Fejos Postdoctoral Fellowship: Joanne Nucho

We are pleased to present a trailer and abstract for Dr. Joanne Nucho who received a Fejos Postdoctoral Fellowship to aid filmmaking on The Narrow Streets of Bourj Hammoud.

The Narrow Streets of Bourj Hammoud from Joanne Nucho on Vimeo.

The Narrow Streets of Bourj Hammoud

Fejos Postdoctoral Fellowship

The Narrow Streets of Bourj Hammoud is a 90-minute experimental ethnographic film about a working class suburb of Beirut called Bourj Hammoud that was initially built to permanently settle Armenian refugees who had escaped the 1915 genocide in Ottoman lands. Today, it is a diverse district that is home to Lebanese of various sects as well as migrants and displaced peoples from Syria and all over the world.
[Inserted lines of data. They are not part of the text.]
-- ==== Sys2Proof/Laws/State.lean ====
section
/-! SUPPORT. What each named update of the state and of a crew leaves as it was, field by field, and what the part it
replaces reads as afterwards. -/

namespace Sys2Proof.Machine

/-! ### `State.setBlock` -/

@[simp] theorem State.setBlock_turns (s : State) (b : Nat) (x : Block) : (s.setBlock b x).turns = s.turns := rfl
@[simp] theorem State.setBlock_cur (s : State) (b : Nat) (x : Block) : (s.setBlock b x).cur = s.cur := rfl
@[simp] theorem State.setBlock_steps (s : State) (b : Nat) (x : Block) : (s.setBlock b x).steps = s.steps := rfl
@[simp] theorem State.setBlock_clock (s : State) (b : Nat) (x : Block) : (s.setBlock b x).clock = s.clock := rfl
@[simp] theorem State.setBlock_fresh (s : State) (b : Nat) (x : Block) : (s.setBlock b x).fresh = s.fresh := rfl
@[simp] theorem State.setBlock_ctxs (s : State) (b : Nat) (x : Block) : (s.setBlock b x).ctxs = s.ctxs := rfl
@[simp] theorem State.setBlock_grids (s : State) (b : Nat) (x : Block) : (s.setBlock b x).grids = s.grids := rfl
@[simp] theorem State.setBlock_die0 (s : State) (b : Nat) (x : Block) : (s.setBlock b x).die0 = s.die0 := rfl
@[simp] theorem State.setBlock_die1 (s : State) (b : Nat) (x : Block) : (s.setBlock b x).die1 = s.die1 := rfl
@[simp] theorem State.setBlock_records (s : State) (b : Nat) (x : Block) : (s.setBlock b x).records = s.records := rfl
@[simp] theorem State.setBlock_copies (s : State) (b : Nat) (x : Block) : (s.setBlock b x).copies = s.copies := rfl
@[simp] theorem State.setBlock_tokens (s : State) (b : Nat) (x : Block) : (s.setBlock b x).tokens = s.tokens := rfl
@[simp] theorem State.setBlock_olds (s : State) (b : Nat) (x : Block) : (s.setBlock b x).olds = s.olds := rfl
@[simp] theorem State.setBlock_fars (s : State) (b : Nat) (x : Block) : (s.setBlock b x).fars = s.fars := rfl
@[simp] theorem State.setBlock_slsqs (s : State) (b : Nat) (x : Block) : (s.setBlock b x).slsqs = s.slsqs := rfl
@[simp] theorem State.setBlock_opts (s : State) (b : Nat) (x : Block) : (s.setBlock b x).opts = s.opts := rfl
@[simp] theorem State.setBlock_colls (s : State) (b : Nat) (x : Block) : (s.setBlock b x).colls = s.colls := rfl
@[simp] theorem State.setBlock_contribs (s : State) (b : Nat) (x : Block) : (s.setBlock b x).contribs = s.contribs := rfl
@[simp] theorem State.setBlock_domains (s : State) (b : Nat) (x : Block) : (s.setBlock b x).domains = s.domains := rfl
@[simp] theorem State.setBlock_sends (s : State) (b : Nat) (x : Block) : (s.setBlock b x).sends = s.sends := rfl
@[simp] theorem State.setBlock_d2d (s : State) (b : Nat) (x : Block) : (s.setBlock b x).d2d = s.d2d := rfl
@[simp] theorem State.setBlock_d2dDown (s : State) (b : Nat) (x : Block) : (s.setBlock b x).d2dDown = s.d2dDown := rfl
@[simp] theorem State.setBlock_hostReqs (s : State) (b : Nat) (x : Block) : (s.setBlock b x).hostReqs = s.hostReqs := rfl
@[simp] theorem State.setBlock_dmem (s : State) (b : Nat) (x : Block) : (s.setBlock b x).dmem = s.dmem := rfl
@[simp] theorem State.setBlock_hmem (s : State) (b : Nat) (x : Block) : (s.setBlock b x).hmem = s.hmem := rfl
@[simp] theorem State.setBlock_poison (s : State) (b : Nat) (x : Block) : (s.setBlock b x).poison = s.poison := rfl
@[simp] theorem State.setBlock_ecc (s : State) (b : Nat) (x : Block) : (s.setBlock b x).ecc = s.ecc := rfl
@[simp] theorem State.setBlock_stale (s : State) (b : Nat) (x : Block) : (s.setBlock b x).stale = s.stale := rfl
@[simp] theorem State.setBlock_age0 (s : State) (b : Nat) (x : Block) : (s.setBlock b x).age0 = s.age0 := rfl
@[simp] theorem State.setBlock_age1 (s : State) (b : Nat) (x : Block) : (s.setBlock b x).age1 = s.age1 := rfl
@[simp] theorem State.setBlock_host (s : State) (b : Nat) (x : Block) : (s.setBlock b x).host = s.host := rfl
@[simp] theorem State.setBlock_fab (s : State) (b : Nat) (x : Block) : (s.setBlock b x).fab = s.fab := rfl
@[simp] theorem State.setBlock_mgmt (s : State) (b : Nat) (x : Block) : (s.setBlock b x).mgmt = s.mgmt := rfl
@[simp] theorem State.setBlock_power (s : State) (b : Nat) (x : Block) : (s.setBlock b x).power = s.power := rfl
Filmed over a period of seven years, the film examines the overlapping histories of displacement through interlocutors’ experience of urban space over time. Through an innovative practice of “map-drawing interviews,” my collaborator and I, Lebanese artist Rosy Kuftedjian, asked participants to draw a visual representation of the neighborhood that reflects something that has changed over time, or that is meaningful. The results of the map-drawing interviews shape the narrative of the film, which is anchored in the city’s constantly shifting material urban infrastructures and the ways in which people variously experience rootedness and displacement through the materiality of streets, electricity cables, bridges and buildings. The result is a lyrical ethnographic reflection on space, time and material accretions of the past as narrated by longtime residents as well as recent arrivals to this city. The associated website for the film can be found here.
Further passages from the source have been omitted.